我目前正在编写一个用于在 C 中实现滚动中位数滤波器(类似于滚动平均滤波器)的算法。通过查阅文献,似乎有两种比较有效的方法来实现它。第一种方法是对初始值窗口进行排序,然后执行二分搜索以在每次迭代时插入新值并删除现有值。
第二种方法(来自 Hardle 和 Steiger,在 1995 年的 JRSS-C,算法 296 中)构建了一个双端堆结构,其中一个端点是最大堆,另一个端点是最小堆,并且中位数位于中间。这会产生一个线性时间算法,而不是 O(n log n) 的算法。
我的问题在于:虽然第一种方法可行,但我需要在数百万个时间序列上运行此程序,因此效率非常重要。而实现第二种方法却很困难。我在 R 统计软件包的 stats 包中的 Trunmed.c 文件中找到了代码,但它相当难以理解。
有人知道一个良好编写的 C 实现线性时间滚动中位数算法吗?
编辑:Trunmed.c 代码链接http://google.com/codesearch/p?hl=en&sa=N&cd=1&ct=rc#mYw3h_Lb_e0/R-2.2.0/src/library/stats/src/Trunmed.c
这是Java的实现
package MedianOfIntegerStream;
import java.util.Comparator;
import java.util.HashSet;
import java.util.Iterator;
import java.util.Set;
import java.util.TreeSet;
public class MedianOfIntegerStream {
public Set<Integer> rightMinSet;
public Set<Integer> leftMaxSet;
public int numOfElements;
public MedianOfIntegerStream() {
rightMinSet = new TreeSet<Integer>();
leftMaxSet = new TreeSet<Integer>(new DescendingComparator());
numOfElements = 0;
}
public void addNumberToStream(Integer num) {
leftMaxSet.add(num);
Iterator<Integer> iterMax = leftMaxSet.iterator();
Iterator<Integer> iterMin = rightMinSet.iterator();
int maxEl = iterMax.next();
int minEl = 0;
if (iterMin.hasNext()) {
minEl = iterMin.next();
}
if (numOfElements % 2 == 0) {
if (numOfElements == 0) {
numOfElements++;
return;
} else if (maxEl > minEl) {
iterMax.remove();
if (minEl != 0) {
iterMin.remove();
}
leftMaxSet.add(minEl);
rightMinSet.add(maxEl);
}
} else {
if (maxEl != 0) {
iterMax.remove();
}
rightMinSet.add(maxEl);
}
numOfElements++;
}
public Double getMedian() {
if (numOfElements % 2 != 0)
return new Double(leftMaxSet.iterator().next());
else
return (leftMaxSet.iterator().next() + rightMinSet.iterator().next()) / 2.0;
}
private class DescendingComparator implements Comparator<Integer> {
@Override
public int compare(Integer o1, Integer o2) {
return o2 - o1;
}
}
public static void main(String[] args) {
MedianOfIntegerStream streamMedian = new MedianOfIntegerStream();
streamMedian.addNumberToStream(1);
System.out.println(streamMedian.getMedian()); // should be 1
streamMedian.addNumberToStream(5);
streamMedian.addNumberToStream(10);
streamMedian.addNumberToStream(12);
streamMedian.addNumberToStream(2);
System.out.println(streamMedian.getMedian()); // should be 5
streamMedian.addNumberToStream(3);
streamMedian.addNumberToStream(8);
streamMedian.addNumberToStream(9);
System.out.println(streamMedian.getMedian()); // should be 6.5
}
}
根据 @mathog 的想法,这是一个针对已知值范围的字节数组的C#实现运行中位数。

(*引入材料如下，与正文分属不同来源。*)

/-- A valid offset of the source that steers (R295, R297 rule 3, R298). -/
def State.servo (s : State) (o : Int) : State :=
  let small := decide (o.natAbs ≤ s.rf Reg.TIM_LOCK_THRESH 15 0 * nsUnit)
  if s.sstate = ssAcquiring then
    let s := if small then s else s.clockStep (-o)
    s.toSstate ssTracking
  else if s.sstate = ssSlewing ∧ !small then
    s.setRate (servoRate (if 0 < o then s.rf Reg.TIM_SLEW 7 0 * 1000 else -(s.rf Reg.TIM_SLEW 7 0 * 1000 : Int)) 1)
  else (s.toSstate ssTracking).track o

/-- Rule 3 of R297: the offset is removed at exactly TIM_SLEW. -/
def State.slewLarge (s : State) (o : Int) : State := (s.toSstate ssSlewing).servo o

/-- Rule 1 of R297, and R298: the steering domain is in HOLDOVER or FAULTY. -/
def State.steerLost (s : State) : State :=
  let d := s.steer
  if !(s.timOn && s.autonomous && s.srcPtp) || !(s.tdState d == tdHoldover || s.tdState d == tdFaulty) then s
  else if s.rb Reg.TIM_CTRL 8 && s.tdState (1 - d) == tdLocked then s.moveSteer
  else s.toSstate ssHoldover

/-- A domain's new offset in the rules of R297 and the servo. -/
def State.steerOffset (s : State) (d : Nat) (o : Int) : State :=
  let auto := s.timOn && s.autonomous && s.srcPtp
  let rules := auto && s.rb Reg.TIM_CTRL 8
  let st := s.steer
  let s :=
    if !auto then s
    else if d = st then
      if s.sstate ≠ ssAcquiring ∧ s.beyondLarge o then
        if rules && (s.domain d).everLocked && s.agrees (1 - d) then s.moveSteer.largeActs
        else s.largeActs.slewLarge o
      else s.servo o
    else if rules && s.beyondLarge o && s.tdState st == tdLocked then s.largeActs
    else s
  s.largeClear

/-- The port of a FAULTY domain is on its way back and its link is up (R300): the domain measures again. -/
def State.portReturns (s : State) (d : Nat) : Bool :=
  s.tdState d == tdFaulty && s.pgState (Reg.page 13 (1 + (s.domain d).port)) == stReturning && s.rb (Reg.NET_PORT_STATUS (s.domain d).port) 31

/-- A FAULTY domain listens again. -/
def State.tdBack (s : State) (d : Nat) : State := (s.setDomain d { s.domain d with since := 0 }).toTd d tdListening

/-- PTP_OFFSET (R294): an offset of domain `d` in units of 2^-16 ns, with its mean path delay and grandmaster. -/
def State.ptpOffset (s : State) (d : Nat) (o : Int) (mpd gm : Nat) (quality : Word) : State :=
  let s := if s.portReturns d then s.tdBack d else s
  let st := s.tdState d
  if st = tdDisabled ∨ st = tdFaulty then s
  else
    let s := (s.wr64 (Reg.TD_OFFSET_LO d) (unsgn 64 o)).wn (Reg.TD_MPD d) (min (2 ^ 32 - 1) mpd)
    let s := (s.wn (Reg.TD_MEAS_NS d) s.clock.ns).cntWrap (Reg.TD_MEAS_CNT d)
    let s := if s.pair64 (Reg.TD_GM_ID_LO d) = gm then s else (s.wr64 (Reg.TD_GM_ID_LO d) gm).evt (1778 + 8 * d)
    let s := s.wr (Reg.TD_GM_QUALITY d) quality
    let s := if st = tdListening ∨ st = tdHoldover then
        let s := s.toTd d tdUncal
        if d = s.steer ∧ !s.tim.reached ∧ s.timOn ∧ s.autonomous ∧ s.srcPtp then ({ s with tim := { s.tim with reached := true } }).toSstate ssAcquiring else s
      else s
    let x := s.domain d
    let l := (o :: x.offsets).take 16
    let th := s.rf Reg.TIM_LOCK_THRESH 15 0 * nsUnit
    let far := decide (10 * th < o.natAbs)
    let bad := if far then x.bad + 1 else 0
    let s := s.setDomain d { x with offsets := l, bad := bad, has := true, since := x.since + 1 }
    let mean := rdiv l.sum 16
    let s := if s.tdState d = tdUncal ∧ l.length = 16 ∧ l.all (fun v => decide ((v - mean).natAbs ≤ th)) then s.toTd d tdLocked
      else if s.tdState d = tdLocked ∧ 4 ≤ bad then s.toTd d tdUncal
      else s
    ((s.noteAgrees d).noteLocked).steerOffset d o

/-- A receipt timeout that comes again in HOLDOVER: the grandmaster is lost and none is found (R294; DEDUCED, log 56). -/
def State.announceLost (s : State) (d : Nat) : State := if s.tdState d = tdHoldover then s.toTd d tdListening else s

/-- ANNOUNCE_TIMEOUT and SYNC_TIMEOUT (R294). -/
def State.tdTimeout (s : State) (d : Nat) : State :=
  if s.tdState d = tdUncal ∨ s.tdState d = tdLocked then (s.toTd d tdHoldover).steerLost else s

/-- The domains of a network port that leaves service are FAULTY (R294, R300). -/
def State.domainsFaulty (s : State) (port : Nat) : State :=
  (s.each 2 fun d s => if s.tdState d ≠ tdDisabled ∧ (s.domain d).port = port then s.toTd d tdFaulty else s).steerLost

/-- The domains of a port that is back listen again. -/
def State.domainsBack (s : State) (port : Nat) : State :=
  s.each 2 fun d s => if s.tdState d = tdFaulty ∧ (s.domain d).port = port then s.tdBack d else s

/-! ### Commands of TIM_CMD (R305) -/

def State.timRefuse (s : State) : State := s.wb Reg.TIM_STATUS 27 true
def State.timAccept (s : State) : State := s.wb Reg.TIM_STATUS 27 false

def State.timCmd (s : State) (v : Nat) : State :=
  match v % 16 with
  | 1 =>
    let ns := s.rf Reg.TIM_SET_NS 29 0
    if 1000000000 ≤ ns then s.timRefuse
    else s.timAccept.clockStep (((s.rn Reg.TIM_SET_SEC_LO + 2 ^ 32 * s.rf Reg.TIM_SET_SEC_HI 15 0) * 1000000000 + ns : Nat) * nsUnit - s.now)
  | 2 =>
    let d := sgn 64 (s.pair64 Reg.TIM_STEP_LO) * nsUnit
    if (s.now : Int) + d < 0 then s.timRefuse else s.timAccept.clockStep d
  | 3 => if s.tdState (1 - s.steer) = tdLocked then s.timAccept.moveSteer else s.timRefuse
  | 4 => if s.timOn && s.autonomous then s.timAccept.toSstate ssAcquiring else s.timAccept
  | 5 => s.timAccept.clockStep ((s.pair64 Reg.TIM_STEP_LO : Nat) * nsUnit - s.now)
  | _ => s

/-- A rate written by the host (R292, R296): it acts in SERVO HOST alone. -/
def State.rateWritten (s : State) (r : Nat) : State :=
  if s.autonomous then s else (s.setRate r).when s.timOn fun s => s.toSstate ssHost

/-- SSTATE for TIM_CTRL as written, and at ENABLE (R295, R296). -/
def State.timMode (s : State) : State :=
  if !s.timOn then s.toSstate ssFree
  else if !s.autonomous then s.toSstate ssHost
  else if !s.srcPtp && !s.srcPps then s.toSstate ssFree
  else if s.sstate = ssHost then s.toSstate ssTracking
  else if s.sstate = ssFree then s.toSstate ssAcquiring
  else s

/-- ENABLE of the common page goes to 1. -/
def State.timEnable (s : State) : State := ({ s with tim := { s.tim with reached := false, integ := 0 } }).timMode

/-- ENABLE of domain `d` goes to 1 (R294, R306), or to 0. -/
def State.tdEnable (s : State) (d : Nat) (on : Bool) : State :=
  if on then
    let c := s.rd (Reg.TD_CTRL d)
    ((s.setDomain d { PtpDomain.reset with port := fld c 17 16, ctrl := c }).toTd d tdListening)
  else (s.toTd d tdDisabled).setDomain d PtpDomain.reset

/-- HOST_TIMEOUT (R296). -/
def State.hostTimeout (s : State) : State :=
  if s.timOn && !s.autonomous && s.sstate == ssHost then ((s.toSstate ssHoldover).evt 1766).notice 448 else s

/-! ### PPS (R299) -/

/-- PPS_OUT rises at a whole second plus its offset. -/
def State.ppsRise (s : State) : State :=
  if !s.rb Reg.TIM_PPS_OUT_CTRL 0 then s
  else
    let off := sgn 32 (s.rn Reg.TIM_PPS_OUT_OFFSET)
    let sec : Int := 1000000000
    let now : Int := (s.now + nsUnit - 1) / nsUnit
    let k := (now - off + sec - 1) / sec
    let s := s.reachTime (((k * sec + off) * nsUnit).toNat)
    { s with tim := { s.tim with ppsOut := true, ppsRise := s.now } }

/-- The pin goes low. -/
def State.ppsLow (s : State) : State := { s with tim := { s.tim with ppsOut := false } }

/-- PPS_OUT falls WIDTH ms after its rise. -/
def State.ppsFall (s : State) : State :=
  if s.tim.ppsOut then (s.reachTime (s.tim.ppsRise + max 1 (s.rf Reg.TIM_PPS_OUT_CTRL 15 8) * 1000000 * nsUnit)).ppsLow else s

/-- An edge on PPS_IN at time `t`, in units of 2^-16 ns: POLARITY says which is active, and it is timestamped to its tick. -/
def State.ppsIn (s : State) (rising : Bool) (t : Nat) : State :=
  if !s.rb Reg.TIM_PPS_IN_CTRL 0 || rising == s.rb Reg.TIM_PPS_IN_CTRL 1 then s
  else
    let s := s.reachTime t
    let t := s.now
    let s := ((s.wn Reg.TIM_PPS_IN_SEC_LO (t / nsUnit / 1000000000)).wn Reg.TIM_PPS_IN_NS (t / nsUnit % 1000000000)).evt 1767
    if s.timOn && s.autonomous && s.srcPps then
      let f : Int := t % (1000000000 * nsUnit)
      s.servo (if 2 * f ≤ 1000000000 * nsUnit then f else f - 1000000000 * nsUnit)
    else s

def State.ppsLost (s : State) : State :=
  if !s.rb Reg.TIM_PPS_IN_CTRL 0 then s
  else
    let s := (s.evt 1768).notice 449
    if s.timOn && s.autonomous && s.srcPps then s.toSstate ssHoldover else s

/-! ### Registers -/

/-- What writing a TIM register does beyond storing it. -/
def State.timWritten (s : State) (a : Nat) (v : Word) : State :=
  if a = Reg.TIM_CMD then s.timCmd v.toNat
  else if a = Reg.TIM_CTRL then s.timMode
  else if a = Reg.TIM_RATE_HI then s.rateWritten (s.rn Reg.TIM_RATE_LO + 2 ^ 32 * s.rf Reg.TIM_RATE_HI 15 0)
  else if a = Reg.TIM_INCREMENT then s.rateWritten (v.toNat * 2 ^ 22)
  else if a = Reg.TIM_PPS_OUT_CTRL ∧ !bit v 0 then s.ppsLow
  else s

/-- What a TIM register reads as where that is computed (R291, R292). -/
def State.timView (s : State) (a : Nat) : Option Word :=
  let c := s.clock
  if a = Reg.TIM_NOW_SEC_LO then some (wd c.sec)
  else if a = Reg.TIM_NOW_SEC_HI then some (wd (c.sec / 2 ^ 32))
  else if a = Reg.TIM_NOW_NS then some (wd c.ns)
  else if a = Reg.TIM_NOW_FRAC then some (wd (c.frac / 2 ^ 30))
  else if a = Reg.TIM_NOW64_LO then some (wd (c.sec * 1000000000 + c.ns))
  else if a = Reg.TIM_NOW64_HI then some (wd ((c.sec * 1000000000 + c.ns) / 2 ^ 32))
  else if a = Reg.TIM_RATE_LO then some (wd s.tim.rate)
  else if a = Reg.TIM_RATE_HI then some (wd (s.tim.rate / 2 ^ 32))
  else if a = Reg.TIM_INCREMENT then some (wd (s.tim.rate / 2 ^ 22))
  else none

可以扩展到其他整数类型。
/// <summary>
/// Median estimation by histogram, avoids multiple sorting operations for a running median
/// </summary>
public class MedianEstimator
{
private readonly int m_size2;
private readonly byte[] m_counts;
/// <summary>
/// Estimated median, available right after calling <see cref="Init"/> or <see cref="Update"/>.
/// </summary>
public byte Median { get; private set; }
/// <summary>
/// Ctor
/// </summary>
/// <param name="size">Median size in samples</param>
/// <param name="maxValue">Maximum expected value in input data</param>
public MedianEstimator(
int size,
byte maxValue)
{
m_size2 = size / 2;
m_counts = new byte[maxValue + 1];
}
/// <summary>
/// Initializes the internal histogram with the passed sample values
/// </summary>
/// <param name="values">Array of values, usually the start of the array for a running median</param>
public void Init(byte[] values)
{
for (var i = 0; i < values.Length; i++)
m_counts[values[i]]++;
UpdateMedian();
}
[MethodImpl(MethodImplOptions.AggressiveInlining)]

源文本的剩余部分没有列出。